*** INPUT Section Begins ***

/-- R9: the table of the parameters that a length selects. -/
def Obligations.LengthParameterTable : Prop :=
  [MnemonicLength.w12, .w15, .w18, .w21, .w24].map (fun L =>
    [L.words, L.entropyBits, L.entropyBytes, L.checksumBits, L.totalBits, L.nonceBits, L.count,
      L.checkShift, L.checkMask, 11 * (L.words - 1)]) =
  [ [12, 128, 16, 4, 132, 7, 128, 4, 0xF0, 121],
    [15, 160, 20, 5, 165, 6, 64, 3, 0xF8, 154],
    [18, 192, 24, 6, 198, 5, 32, 2, 0xFC, 187],
    [21, 224, 28, 7, 231, 4, 16, 1, 0xFE, 220],
    [24, 256, 32, 8, 264, 3, 8, 0, 0xFF, 253] ]

/-- R151: the accumulator of the reference implementation gives the bytes of `Pack`, ends with no bit left, and holds
fewer than 8 bits between two fields. -/
def Obligations.AccumulatorComputesPack : Prop :=
  ∀ F : List BitField, (∀ f ∈ F, 1 ≤ f.width ∧ f.value < 2 ^ f.width) →
    (packByAccumulator F).nbits ≤ 7 ∧
    (packByAccumulator F).acc < 2 ^ (packByAccumulator F).nbits ∧
    (totalWidth F % 8 = 0 → (packByAccumulator F).ent = pack F ∧ (packByAccumulator F).nbits = 0)

/-- R152, R153: the stream of a `SOLVE` ends byte-aligned, and its block has `entropy_bytes` bytes. -/
def Obligations.EntropyBlockHasItsLength : Prop :=
  ∀ (L : MnemonicLength) (ws : List Word) (n : Nat), ws.length = L.words - 1 →
    11 * (L.words - 1) + L.nonceBits = L.entropyBits ∧ L.entropyBits % 8 = 0 ∧
    totalWidth (blockFields L ws n) = L.entropyBits ∧
    (entropyBlock L ws n).length = L.entropyBytes

/-- R156 (which the spec marks as derived): the nonce changes only the last byte of the block, which is the low bits
of the last known word above the nonce. -/
def Obligations.NonceChangesOnlyTheLastByte : Prop :=
  ∀ (L : MnemonicLength) (ws : List Word) (w : Word) (n : Nat), ws.length + 1 = L.words - 1 → n < L.count →
    (entropyBlock L (ws ++ [w]) n).take (L.entropyBytes - 1) =
      (entropyBlock L (ws ++ [w]) 0).take (L.entropyBytes - 1) ∧
    (entropyBlock L (ws ++ [w]) n).getLast? =
      some (BitVec.ofNat 8 (((w.toNat % 2 ^ (8 - L.nonceBits)) <<< L.nonceBits) ||| n))

/-- R155 (which the spec marks as derived): the entropy of a whole phrase is the block of its first `L − 1` words
and the high bits of the last one, whose low bits are the phrase's checksum. -/
def Obligations.PhraseEntropyIsTheEntropyBlock : Prop :=
  ∀ (L : MnemonicLength) (ws : List Word) (f : Nat), ws.length = L.words - 1 → (∀ w ∈ ws, w.toNat < 2048) →
    f < 2048 →
    phraseEntropy L (ws.map BitVec.toNat ++ [f]) = entropyBlock L ws (f >>> L.checksumBits) ∧
    phraseNumber (ws.map BitVec.toNat ++ [f]) &&& (2 ^ L.checksumBits - 1) = f % 2 ^ L.checksumBits

/-- R172: the checksum is the top `checksum_bits` bits of the first digest byte. -/
def Obligations.ChecksumIsTheTopBits : Prop :=
  ∀ (L : MnemonicLength) (h0 : Byte),
    checksumOf L h0 = (h0.toNat &&& (((1 <<< L.checksumBits) - 1) <<< L.checkShift)) >>> L.checkShift ∧
    checksumOf L h0 = h0.toNat >>> (8 - L.checksumBits) ∧ checksumOf L h0 < 2 ^ L.checksumBits

/-- R173: a candidate is the nonce above the checksum, without overlap, and is a WordIndex. -/
def Obligations.CandidateIsAWordIndex : Prop :=
  ∀ (L : MnemonicLength) (n cks : Nat), n < L.count → cks < 2 ^ L.checksumBits →
    assemble L n cks = (n <<< L.checksumBits) ||| cks ∧
    assemble L n cks = n * 2 ^ L.checksumBits + cks ∧ assemble L n cks ≤ 2047

/-- R227 (which the spec marks as general knowledge; log entry 4): the check values of `SHA256`. -/
def Obligations.Sha256CheckValues : Prop :=
  let hex : List Byte → Nat := fun m => (sha256 m).toList.foldl (fun x b => x * 256 + b.toNat) 0
  hex [] = 0xe3b0c44298fc1c149afbf4c8996fb92427ae41e4649b934ca495991b7852b855 ∧
  hex [0x61, 0x62, 0x63] = 0xba7816bf8f01cfea414140de5dae2223b00361a396177a9cb410ff61f20015ad ∧
  hex (List.replicate 16 0x00) = 0x374708fff7719dd5979ec875d56cd2286f6d3cf7ec317a3b25632aab28ec37bb ∧
  hex (List.replicate 32 0x00) = 0x66687aadf862bd776c8fc18b8e9f8e20089714856ee233b3902a591d0d5f2925 ∧
  hex (List.replicate 16 0xFF) = 0x5ac6a5945f16500911219129984ba8b387a06f24fe383ce4e81a73294065461b

/-- The invariant holds at reset. -/
def Obligations.InvariantHoldsAtReset : Prop := Inv State.reset

/-- The invariant is kept by every step from every state that has it: host transactions, core steps and reset, in
any order. -/
def Obligations.EveryStepKeepsTheInvariant : Prop :=
  ∀ s t : State, Inv s → step s = .next t → Inv t

/-- No run is stuck: from every state with the invariant a run of any number of steps meets no fault and no refusal
(part 1 of 93_implementation_defined.md: no `stuck` state, no `fault` that halts the core). -/
def Obligations.NoRunIsStuck : Prop :=
  ∀ (s : State) (k : Nat), Inv s → SafeFor k s

/-- R280, R281: once the host's part of the order is over, every run ends within 129 core steps. Fairness is the
core's turn once the agenda is empty (log entry 18), and the bound is that of the sequential reference sequencer (log
entry 11): both are the model's choice. -/
def Obligations.EveryRunEnds : Prop :=
  ∀ s : State, Inv s →
    ∃ t : State, runFor (s.agenda.length + 129) s = .next t ∧ t.phase = .idle ∧ t.agenda = []

/-- R281, R282: every command but a `SOLVE` ends with its dispatch step, and so does an illegal word. -/
def Obligations.OtherCommandsEndInOneStep : Prop :=
  ∀ s : State, s.phase = .dispatch → CoreTurn s →
    (∀ L n, decodeWord s.cmd ≠ .legal (Instr.solve L n)) →
    ∃ t : State, step s = .next t ∧ t.phase = .idle

/-- R37, R248: in `IDLE` the core does nothing. -/
def Obligations.IdleCoreDoesNothing : Prop :=
  ∀ s : State, s.phase = .idle → s.agenda = [] → step s = .next s

/-- R34, R65: only an accepted `CMD` write starts a run. -/
def Obligations.OnlyACommandWriteStartsARun : Prop :=
  ∀ s t : State, step s = .next t → s.phase = .idle → t.phase ≠ .idle →
    ∃ v rest, s.agenda = .write 0x000 4 v :: rest ∧ t.phase = .dispatch ∧ t.cmd = v

/-- R30, R31, R39: the operand registers change only by an accepted write to one of them, by `CLR` and by reset. -/
def Obligations.OperandRegistersHaveTheirWriters : Prop :=
  ∀ s t : State, step s = .next t →
    (t.w ≠ s.w ∨ t.diceInLo ≠ s.diceInLo ∨ t.diceInHi ≠ s.diceInHi) →
    (s.phase = .idle ∧ ∃ a v rest r, s.agenda = .write a 4 v :: rest ∧ regAt a = some r ∧
      (r = .diceInLo ∨ r = .diceInHi ∨ ∃ k, r = .w k)) ∨
    (∃ rest, s.agenda = .reset :: rest) ∨
    (s.phase = .dispatch ∧ CoreTurn s ∧ decodeWord s.cmd = .legal .clr)

/-- R230, R236: an error is raised only by a dispatch step, under the condition of its row. -/
def Obligations.ErrorsComeFromTheirCauses : Prop :=
  ∀ s t : State, step s = .next t → t.errCode ≠ s.errCode → t.errCode ≠ .none →
    s.phase = .dispatch ∧ CoreTurn s ∧ t.phase = .idle ∧
    (t.errCode = .illegalCmd → ∃ why, decodeWord s.cmd = .illegal why) ∧
    (t.errCode = .lengthMismatch →
      ∃ L n, decodeWord s.cmd = .legal (Instr.solve L n) ∧ n.toNat ≠ L.words - 1) ∧
    (t.errCode = .invalidWord →
      ∃ L n, decodeWord s.cmd = .legal (Instr.solve L n) ∧ n.toNat = L.words - 1 ∧
        ∃ w ∈ knownWords L s, 2048 ≤ w.toNat) ∧
    (t.errCode = .invalidDiceChar →
      decodeWord s.cmd = .legal .d2i ∧ ∃ c ∈ diceChars s, c.toNat < 0x31 ∨ 0x36 < c.toNat) ∧
    (t.errCode = .indexRange → ∃ i, decodeWord s.cmd = .legal (.i2d i) ∧ 7776 ≤ i.toNat)

/-- R24, R30, R31, R62, R64, R65: a word written at rest to a writable register is read back unchanged by the next
transaction, which for `CMD` comes while its command runs. The answer stands in `response` (log entry 2). -/
def Obligations.ReadAfterWriteReturnsTheWord : Prop :=
  ∀ (s : State) (a : PortAddr) (r : Reg) (v : Word) (rest : List AgentAction),
    s.phase = .idle → regAt a = some r → r.writable = true →
    s.agenda = .write a 4 v :: .read a 4 :: rest →
    ∃ t : State, runFor 2 s = .next t ∧ t.response = some (.okData v) ∧ t.readReg r = v ∧ t.agenda = rest
end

*** INPUT Section Ends ***

After locating the line with "s : State, Inv s →" above, return that line and every later line through the one with "t.phase ≠ .idle →", word for word and with nothing else.

  ∀ s : State, Inv s →
    ∃ t : State, runFor (s.agenda.length + 129) s = .next t ∧ t.phase = .idle ∧ t.agenda = []

/-- R281, R282: every command but a `SOLVE` ends with its dispatch step, and so does an illegal word. -/
def Obligations.OtherCommandsEndInOneStep : Prop :=
  ∀ s : State, s.phase = .dispatch → CoreTurn s →
    (∀ L n, decodeWord s.cmd ≠ .legal (Instr.solve L n)) →
    ∃ t : State, step s = .next t ∧ t.phase = .idle

/-- R37, R248: in `IDLE` the core does nothing. -/
def Obligations.IdleCoreDoesNothing : Prop :=
  ∀ s : State, s.phase = .idle → s.agenda = [] → step s = .next s

/-- R34, R65: only an accepted `CMD` write starts a run. -/
def Obligations.OnlyACommandWriteStartsARun : Prop :=
  ∀ s t : State, step s = .next t → s.phase = .idle → t.phase ≠ .idle →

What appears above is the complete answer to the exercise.